Jonathan Rhys-Meyers tries to invest this convoluted tale with gravity but isn’t able to transcend its utter familiarity; directors Alex Cher and Fedor Lyass (also the cinematographer) have made a stylish but empty drama. The film does look exceptionally good on Blu.
Doom Patrol—Complete 1st Season
Warner Bros. provided me with a free copy of this disc for review.
In this bizarrely entertaining superhero origin story, a quartet of freaks and outcasts who have been transformed into a kind of “misfit toys” society of superheroes—Crazy Mary, Cliff Steele, Mr. Nobody and Elasti-Woman—join forces to have one another’s backs and fight injustice and evil.
There’s a welcome sense of tongue-in-cheek glee along with a mix of parody and true belief in the genre that makes it diverting throughout. Whether the series can keep up such a pace past a single season is a big question: but right now it’s good, unclean fun.

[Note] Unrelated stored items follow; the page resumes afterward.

-- ==== Sys2Proof/Machine/Access.lean ====
section
/-! DEFINITION. The one way each part of the state is reached: contexts, cores, clusters, engines, EFCs, packages,
the registers of the context in turn, TIME and the free values. -/

namespace Sys2Proof.Machine

/-- The core of a context. -/
def coreOf (c : Nat) : Nat := c / 8

/-- The cluster of a context. -/
def clusterOf (c : Nat) : Nat := c / 64

/-- The socket of a context. -/
def socketOf (c : Nat) : Nat := c / 4096

/-- A context is X7 of its core (R22). -/
def isX7 (c : Nat) : Bool := c % 8 == 7

/-- What an unlisted context holds: X7 waits for its release, a user context is vacant (R23). -/
def ctxInit (c : Nat) : Context := if isX7 c then Context.bootHeldX7 else Context.vacant

/-- A context. -/
def State.ctx (s : State) (c : Nat) : Context := tget s.ctxs c (ctxInit c)

/-- A context replaced. -/
def State.setCtx (s : State) (c : Nat) (x : Context) : State := { s with ctxs := tset s.ctxs c x }

/-- A context changed. -/
def State.modCtx (s : State) (c : Nat) (f : Context → Context) : State := s.setCtx c (f (s.ctx c))

/-- A core. -/
def State.core (s : State) (k : Nat) : Core := tget s.cores k Core.init

/-- A core changed. -/
def State.modCore (s : State) (k : Nat) (f : Core → Core) : State := { s with cores := tset s.cores k (f (s.core k)) }

/-- A cluster. -/
def State.cluster (s : State) (n : Nat) : Cluster := tget s.clusters n Cluster.init

/-- A cluster changed. -/
def State.modCluster (s : State) (n : Nat) (f : Cluster → Cluster) : State :=
  { s with clusters := tset s.clusters n (f (s.cluster n)) }

/-- An engine. -/
def State.engine (s : State) (e : Nat) : Engine := tget s.engines e Engine.init

/-- An engine changed. -/
def State.modEngine (s : State) (e : Nat) (f : Engine → Engine) : State :=
  { s with engines := tset s.engines e (f (s.engine e)) }

/-- An EFC. -/
def State.efc (s : State) (e : Nat) : Efc := tget s.efcs e Efc.init

/-- An EFC changed. -/
def State.modEfc (s : State) (e : Nat) (f : Efc → Efc) : State := { s with efcs := tset s.efcs e (f (s.efc e)) }

/-- A package. -/
def State.pkg (s : State) (n : Nat) : Package := tget s.pkgs n Package.init

/-- A package changed. -/
def State.modPkg (s : State) (n : Nat) (f : Package → Package) : State :=
  { s with pkgs := tset s.pkgs n (f (s.pkg n)) }

/-- The context in turn. -/
def State.me (s : State) : Context := s.ctx s.cur

/-- The context in turn changed. -/
def State.modMe (s : State) (f : Context → Context) : State := s.modCtx s.cur f

/-- Socket, cluster and core of the context in turn. -/
def State.mySock (s : State) : Nat := socketOf s.cur
def State.myCluster (s : State) : Nat := clusterOf s.cur
def State.myCore (s : State) : Nat := coreOf s.cur

/-- InX7() (R9). -/
def State.inX7 (s : State) : Bool := isX7 s.cur

/-- A general register of a context; g0 reads 0 (R69, R180). -/
def Context.getG (x : Context) (r : Nat) : Word := if r = 0 then 0 else tget x.g r 0

/-- A general register of a context written; a write to g0 is discarded (R69). -/
def Context.setG (x : Context) (r : Nat) (v : Word) : Context := if r = 0 then x else { x with g := tset x.g r v }

/-- A vector register (R200). -/
def Context.getV (x : Context) (r : Nat) : Vec := tget x.v r 0

/-- A vector register written. -/
def Context.setV (x : Context) (r : Nat) (v : Vec) : Context := { x with v := tset x.v r v }

/-- A predicate register; p0 reads all ones (R69, R201). -/
def Context.getP (x : Context) (r : Nat) : Word := if r = 0 then BitVec.allOnes 64 else tget x.p r 0

/-- A predicate register written; a write to p0 is discarded (R69). -/
def Context.setP (x : Context) (r : Nat) (v : Word) : Context := if r = 0 then x else { x with p := tset x.p r v }

/-- A shape register (R222). -/
def Context.getM (x : Context) (r : Nat) : BitVec 128 := tget x.m r 0

/-- A shape register written. -/
def Context.setM (x : Context) (r : Nat) (v : BitVec 128) : Context := { x with m := tset x.m r v }

/-- g, v, p and m registers of the context in turn. -/
def State.readG (s : State) (r : Reg) : Word := s.me.getG r.toNat
def State.writeG (s : State) (r : Reg) (v : Word) : State := s.modMe (fun x => x.setG r.toNat v)
def State.readV (s : State) (r : Reg) : Vec := s.me.getV r.toNat
def State.writeV (s : State) (r : Reg) (v : Vec) : State := s.modMe (fun x => x.setV r.toNat v)
def State.readP (s : State) (r : BitVec 3) : Word := s.me.getP r.toNat
def State.writeP (s : State) (r : BitVec 3) (v : Word) : State := s.modMe (fun x => x.setP r.toNat v)
def State.readM (s : State) (r : BitVec 3) : BitVec 128 := s.me.getM r.toNat
def State.writeM (s : State) (r : BitVec 3) (v : BitVec 128) : State := s.modMe (fun x => x.setM r.toNat v)

/-- PC of the context in turn. -/
def State.pc (s : State) : Word := s.me.pc

/-- A value of PC: bits 1:0 are always 0 (R180). -/
def pcOf (x : Word) : Word := x &&& ~~~ 3#64

/-- A program counter whose bits 1:0 are 0 (R180). -/
def Aligned (x : Word) : Prop := pcOf x = x

/-- Flags raised by the instruction: SetFlags (R9, R46). -/
def State.raise (s : State) (f : BitVec 5) : State := s.modMe (fun x => { x with fst := x.fst ||| f })

/-- TIME: nanoseconds since reset; a core cycle is 5/16 ns (R4, R256). -/
def State.time (s : State) : Nat := s.clock * 5 / 16

/-- Engine cycles since reset: 19 in 32 core cycles (R4). -/
def State.engineCycles (s : State) : Nat := s.clock * 19 / 32

/-- The number of the next free value (log 13). -/
def State.draw (s : State) : Nat × State := (s.fresh, { s with fresh := s.fresh + 1 })

/-- CTXID: the place of a context (R256), also the ORIGIN and PLACE fields. -/
def placeOf (c : Nat) : Nat := c % 32768

/-- A present user or supervisor context. -/
def State.hasCtx (s : State) (c : Nat) : Bool := s.hasCore (coreOf c)

/-- The user contexts of a cluster on present cores, ascending by core then context (R30). -/
def State.userCtxs (s : State) (cl : Nat) : List Nat :=
  (s.coresOf cl).flatMap (fun k => (List.range 7).map (8 * k + ·))

/-- The tenant-table entry in force on a socket (R316). -/
def State.tenant (s : State) (sock : Nat) (tno : BitVec 12) : Tenant := tget (s.pkg sock).tenants tno.toNat Tenant.zero

/-- The tenant of a context: tenant 0 is the supervisor's (R311). -/
def State.tnoOf (s : State) (c : Nat) : BitVec 12 := (s.ctx c).tno

end Sys2Proof.Machine
end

There’s a splendid hi-def transfer; extras include deleted scenes and a gag reel.
My Favorite Year
Peter O’Toole got a Best Actor Oscar nomination for his scenery-chewing performance in this mild 1982 comedy as a movie star and drunkard whose impending appearance on a 1950s comedy show (like Sid Caesar’s “Show of Shows”) causes consternation among the staff when it’s problematic whether he’ll be sober enough to appear on live TV.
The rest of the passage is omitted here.